As to getting chicks (homeless or otherwise) to flash their breasts.  We'll tell me one grunt who hasn't seen or tried getting some chick to do that whilst sitting in the back of a truck.  I drove through Auckland in a LAV and saw more boobs in one day than that chick who does the mammograms.


----------



## goon175 (Oct 15, 2012)

Doesn't suprise me one bit. Unfortunately.


----------



## DA SWO (Oct 15, 2012)

I liked this one the best:
In addition, sergeants who had affairs with teenage recruits were given counseling. One staff sergeant, the paper reported, allegedly had sex with a female enlistee but was still allowed to deploy overseas. While overseas, he was disciplined for similar offenses, and was transferred to the *California National Guard as a recruiter,* according to the report.

FWIW- NG Recruiting scandals started in California and is sweeping through the west,east, south and north.

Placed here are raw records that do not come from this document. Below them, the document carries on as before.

-- ==== Sys2Proof/Machine/Block.lean ====
section
/-! DEFINITION. The evaluation of an audio block (R389): its inputs, the inserts, the conferences, the renderer and the outputs, in the
order of the stages of Table 8-5. -/

namespace Sys2Proof.Machine
open Sys2Proof

/-- Blocks of samples by endpoint. -/
abbrev Blocks := List (Nat × List Int)

/-- The block of an endpoint; zeros where there is none (R391). -/
def Blocks.at_ (l : Blocks) (ep : Nat) : List Int := ((l.find? (fun e => e.1 == ep)).map (fun e => e.2)).getD zeroBlock

/-- Work of a KERNEL cluster in FAULTED carries zeros (R521). -/
def Dev.kernelOut (d : Dev) (ep : Nat) (x : List Int) : List Int :=
  if d.garnet.dead.any (fun e => e.1 == Config.kernelCluster ep) then zeroBlock else x

/-- A block stored under R381, its saturations counted for `obj`. -/
def Dev.store (d : Dev) (obj : Nat) (x : List Int) : Dev × List Int :=
  let r := storeBlock x
  (d.countSat r.2 obj, r.1)

/-- A sink's block, stored (R390). -/
def Dev.sinkBlock (d : Dev) (sink : Nat) (cur : Blocks) : Dev × List Int :=
  d.store sink (d.sinkSum sink cur.at_ (Blocks.at_ d.audio.srcs))

/-! ### Stage 0 -/

/-- The streams of a leg that its mix input takes: KIND 0 with DECODE. -/
def Leg.audioIn (x : Leg) : List (Nat × Strm) := x.list.filter (fun e => e.2.kind == 0 && e.2.decode)

/-- A leg's input (Table 8-2, stages 3 to 6): both channels, and its voice activity. -/
def Dev.legInput (d : Dev) (l n0 : Nat) : Dev × List Int × List Int :=
  let x := d.leg l
  let a := d.legAud l
  let v := d.vad l
  let live := decide (x.state = .active)
  let before := d.counter pgMix 0x068
  let r := if live then x.audioIn.foldl (fun (acc : Dev × List Int × List Int) e =>
      let y := acc.1.playBlock l e.1 e.2 n0 (!v.active)
      (y.1, (List.range 32).map (fun k => samp acc.2.1 k + (nthD (0, 0) y.2 k).1), (List.range 32).map (fun k => samp acc.2.2 k + (nthD (0, 0) y.2 k).2)))
      (d, zeroBlock, zeroBlock)
    else (d, zeroBlock, zeroBlock)
  let d := r.1
  let gain (y : List Int) : List Int := if a.muteIn || !live then zeroBlock else y.map (fun s => mulQ60 s (linGain a.inGain 16))
  let left := d.store l (gain r.2.1)
  let right := left.1.store l (gain r.2.2)
  let d := right.1
  let lo := d.kernelOut (endpoint 0x01 (2 * l)) left.2
  let hi := d.kernelOut (endpoint 0x01 (2 * l + 1)) right.2
  let mono := (List.range 32).map (fun k => roundDiv (samp lo k + samp hi k) 2)
  let v' := d.vadBlock v mono (live && !a.muteIn)
  (d.setVad l { v' with plc := v.plc || d.counter pgMix 0x068 != before }, lo, hi)

/-- The mono mix input of a leg, by its channels. -/
def legMono (cur : Blocks) (l : Nat) : List Int :=
  (List.range 32).map (fun k => roundDiv (samp (cur.at_ (endpoint 0x01 (2 * l))) k + samp (cur.at_ (endpoint 0x01 (2 * l + 1))) k) 2)

/-- Legs whose input is measured: those out of IDLE, and those measured before. -/
def Dev.legsHeard (d : Dev) : List Nat :=
  ((d.legs.legs.filter (fun e => decide (e.2.state ≠ .idle))).map (fun e => e.1)) ++
  ((d.audio.vads.filter (fun e => decide (e.1 < 4096) && decide ((d.leg e.1).state = .idle))).map (fun e => e.1))

/-- Stage 0: legs, TDM ports and network streams. -/
def Dev.stageIn (d : Dev) (n0 : Nat) (given : List (Nat × List Int)) : Dev × Blocks :=
  let a := d.legsHeard.foldl (fun (acc : Dev × Blocks) l =>
    let r := acc.1.legInput l n0
    (r.1, acc.2 ++ [(endpoint 0x01 (2 * l), r.2.1), (endpoint 0x01 (2 * l + 1), r.2.2)])) (d, [])
  let b := (List.range 32).foldl (fun (acc : Dev × Blocks) p =>
    let r := acc.1.tdmBlock p n0 (((given.find? (fun e => e.1 == p)).map (fun e => e.2)).getD [])
    (r.1, acc.2 ++ r.2.zipIdx.map (fun e => (endpoint 0x02 (32 * p + e.2), e.1)))) a
  ((d.audio.rx.filter (fun e => e.2.opened)).map (fun e => e.1)).foldl (fun (acc : Dev × Blocks) k =>
    let r := acc.1.rxBlock k n0
    (r.1, acc.2 ++ r.2.zipIdx.map (fun e => (endpoint 0x03 (64 * k + e.2), e.1)))) b

/-! ### Stage 1 -/

/-- What an insert returns, by what its program left and its input (R506, R507, R509). -/
def insertReturn (x : Insert) (program dry : List (List Int)) : List (List Int) :=
  (List.range 8).map (fun c =>
    let p := nthD zeroBlock program c
    let i := nthD zeroBlock dry c
    match x.state with
    | .running => if x.fading then crossBlock 0 i p else p
    | .bypassed => if x.fading then crossBlock 0 p i else i
    | .faulted => i
    | .idle => zeroBlock)

/-- Stage 1: the inserts in ascending number. `w` runs ahead of the unit: a call's bundles issue in the rows of the block's processing
interval, and what they make is what `w` makes, since it depends on nothing else (R510). -/
def Dev.stageInserts (d : Dev) (j : Nat) (cur : Blocks) : Dev × Blocks :=
  let d := { d with garnet := { d.garnet with block := j } }
  let r := (d.inserts.map (fun e => e.1)).foldl (fun (acc : Dev × Dev × Blocks) n =>
    let sends := (List.range 8).foldl (fun (a : Dev × List (List Int)) c =>
      let s := a.1.sinkBlock (endpoint 0x84 (8 * n + c)) acc.2.2
      (s.1, a.2 ++ [s.2])) (acc.1, [])
    let d := sends.1
    let x := d.ins n
    let ready : Insert := { x with input := sends.2, out := none, due := decide (x.state ≠ .faulted), fading := false }
    let w := (acc.2.1.setIns n ready).callNow n
    let y := w.ins n
    let program := if decide (x.state = .faulted) then sends.2 else y.out.getD sends.2
    let back := insertReturn { x with state := if decide (y.state = .faulted) then .faulted else x.state } program sends.2
    (d.setIns n ready, w, acc.2.2 ++ back.zipIdx.map (fun e => (endpoint 0x04 (8 * n + e.2), e.1)))) (d, d, cur)
  (r.1, r.2.2)

/-! ### Stage 2 -/

/-- A conference's contributions to its mixes: identity, its binaural slot, whether it is a member, and c_m(n) (R379). -/
structure Voice where
  id : Nat
  slot : Nat
  isMember : Bool
  samples : List Int
  deriving DecidableEq, Repr

/-- A contribution with its fade weight, rounded once to Q60. -/
def faded (w : List Int) (x : List Int) : List Int := (List.range 32).map (fun k => mulQ60 (samp x k) (samp w k))

/-- The contributions of a conference, by its mix inputs. -/
def Conf.voices (x : Conf) (input : Nat → List Int) : List Voice :=
  ((List.range 8).filterMap (fun k => match nthD none x.slots k with
    | some m => some ⟨m, k, true, if x.entering.contains m then faded (blockB 0) (input m) else input m⟩
    | none => none)) ++
  x.leaving.map (fun e => ⟨e.2, e.1, false, faded (blockA 0) (input e.2)⟩)

/-- The exact sum of contributions (R379). -/
def busOf (vs : List Voice) : List Int := (List.range 32).map (fun k => sumI (vs.map (fun v => samp v.samples k)))

/-- Stage 2 for one conference: its inputs, its contributions and its bus. -/
def Dev.stageConf (d : Dev) (c : Nat) (cur : Blocks) : Dev × Blocks × List Voice :=
  let ins := (List.range 4).foldl (fun (acc : Dev × List (List Int)) k =>
    let s := acc.1.sinkBlock (endpoint 0x85 (4 * c + k)) cur
    (s.1.setVad (4096 + 4 * c + k) (s.1.vadBlock (s.1.vad (4096 + 4 * c + k)) s.2 true), acc.2 ++ [s.2])) (d, [])
  let d := ins.1
  let x := d.conf c
  let vs := x.voices (fun m => if m < 4096 then legMono cur m else nthD zeroBlock ins.2 (m - 4096))
  let ep := endpoint 0x05 c
  let bus := d.store ep (busOf vs)
  let d := bus.1.setConf c { x with entering := [], leaving := [] }
  (d, [(ep, d.kernelOut ep bus.2)], vs)

/-- Stage 2: every conference in use. -/
def Dev.stageConfs (d : Dev) (cur : Blocks) : Dev × Blocks × List (Nat × List Voice) :=
  d.confsInUse.foldl (fun (acc : Dev × Blocks × List (Nat × List Voice)) c =>
    let r := acc.1.stageConf c cur
    (r.1, acc.2.1 ++ r.2.1, acc.2.2 ++ [(c, r.2.2)])) (d, cur, [])

/-! ### Mixes (R379 to R384) -/

/-- Past contributions, newest first (R382). -/
def Dev.past (d : Dev) (c m : Nat) : List Int := tabGetD [] d.audio.binHist (8192 * c + m)

/-- The contributions of the block kept for the binaural mixes of later ones, for those that still sound. -/
def Dev.keepPast (d : Dev) (l : List (Nat × List Voice)) : Dev :=
  { d with audio := { d.audio with binHist := l.foldl (fun t e =>
      e.2.foldl (fun t v => if v.isMember then tabPutD [] t (8192 * e.1 + v.id) ((v.samples.reverse ++ d.past e.1 v.id).take 511) else t) t) [] } }

/-- A member's term in one ear: the impulse response of its position over its contribution, or the centre (R382, R384). -/
def Dev.earTerm (d : Dev) (c : Nat) (v : Voice) (right : Bool) : List Int :=
  let pos := nthD 0 (d.conf c).binPos v.slot
  match d.audio.hrtf.find? (fun e => e.1 == pos) with
  | none =>
    let half := fxRound (fxSqrt (fxRat 1 2)) 60
    v.samples.map (fun s => mulQ60 s half)
  | some e =>
    let taps := if right then e.2.2 else e.2.1
    let line := v.samples.reverse ++ d.past c v.id
    (List.range 32).map (fun k => roundDiv (sumI (taps.zipIdx.map (fun t => t.1 * nthD 0 line (31 - k + t.2)))) (2 ^ 60))

/-- The target gain for N active members, in 2^-24 dB (R380). -/
def mixTarget (n : Nat) : Int := if n ≤ 2 then 0 else fxRound (10 * fxLog10 (fxRat 2 n)) 24

/-- The gain of sample k + 1 on its way to a target. -/
def gainAt (g target : Int) (k : Nat) : Int := g + clampI (-10485 * ((k : Int) + 1)) (10485 * ((k : Int) + 1)) (target - g)

/-- A leg's own mix in both channels (R379 to R383), before the routes into its LEG_OUT. -/
def Dev.legMix (d : Dev) (l : Nat) (vs : List Voice) : Dev × List Int × List Int :=
  let a := d.legAud l
  if a.mix = 2 then (d, zeroBlock, zeroBlock)
  else
    let c := (d.leg l).conf
    let others := vs.filter (fun v => v.id != l)
    let n := (others.filter (fun v => v.isMember && (d.vad (vadKey c v.id)).active)).length
    let v := d.vad l
    let target := mixTarget n
    let gains := (List.range 32).map (fun k => linGain (gainAt v.g target k) 24)
    let shape (x : List Int) : List Int := (List.range 32).map (fun k => mulQ60 (samp x k) (samp gains k))
    let ear (right : Bool) : List Int :=
      if a.mix = 1 then
        let terms := others.map (fun w => d.earTerm c w right)
        (List.range 32).map (fun k => sumI (terms.map (fun t => samp t k)))
      else busOf others
    let left := shape (ear false)
    let right := if a.mix = 1 then shape (ear true) else left
    let s := d.store l left
    let t := if a.mix = 1 then s.1.store l right else (s.1, s.2)
    let ep := endpoint 0x81 (2 * l)
    (t.1.setVad l { v with g := gainAt v.g target 31 }, d.kernelOut ep s.2, d.kernelOut ep t.2)

/-! ### Stage 4 (R365, R367) -/

/-- In-band FEC of the next frame (Table 8-4). -/
def Dev.fecOn (d : Dev) (l : Nat) : Bool :=
  let a := d.legAud l
  a.fec == 1 || (a.fec == 2 && decide (((d.legProf l 0x10 0 16 : Nat) : Int) ≤ (d.leg l).loss))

Keep yer eyes and ears open.


----------



## Bobbi (Oct 15, 2012)

Doesn't make me proud to be a member of the AZ Guard...stay classy AZ!


----------



## AWP (Oct 15, 2012)

Bobbi said:


> Doesn't make me proud to be a member of the AZ Guard...stay classy AZ!


 
Bobbi, post an Introduction in the correct sub-forum before posting again.
Thank you.


----------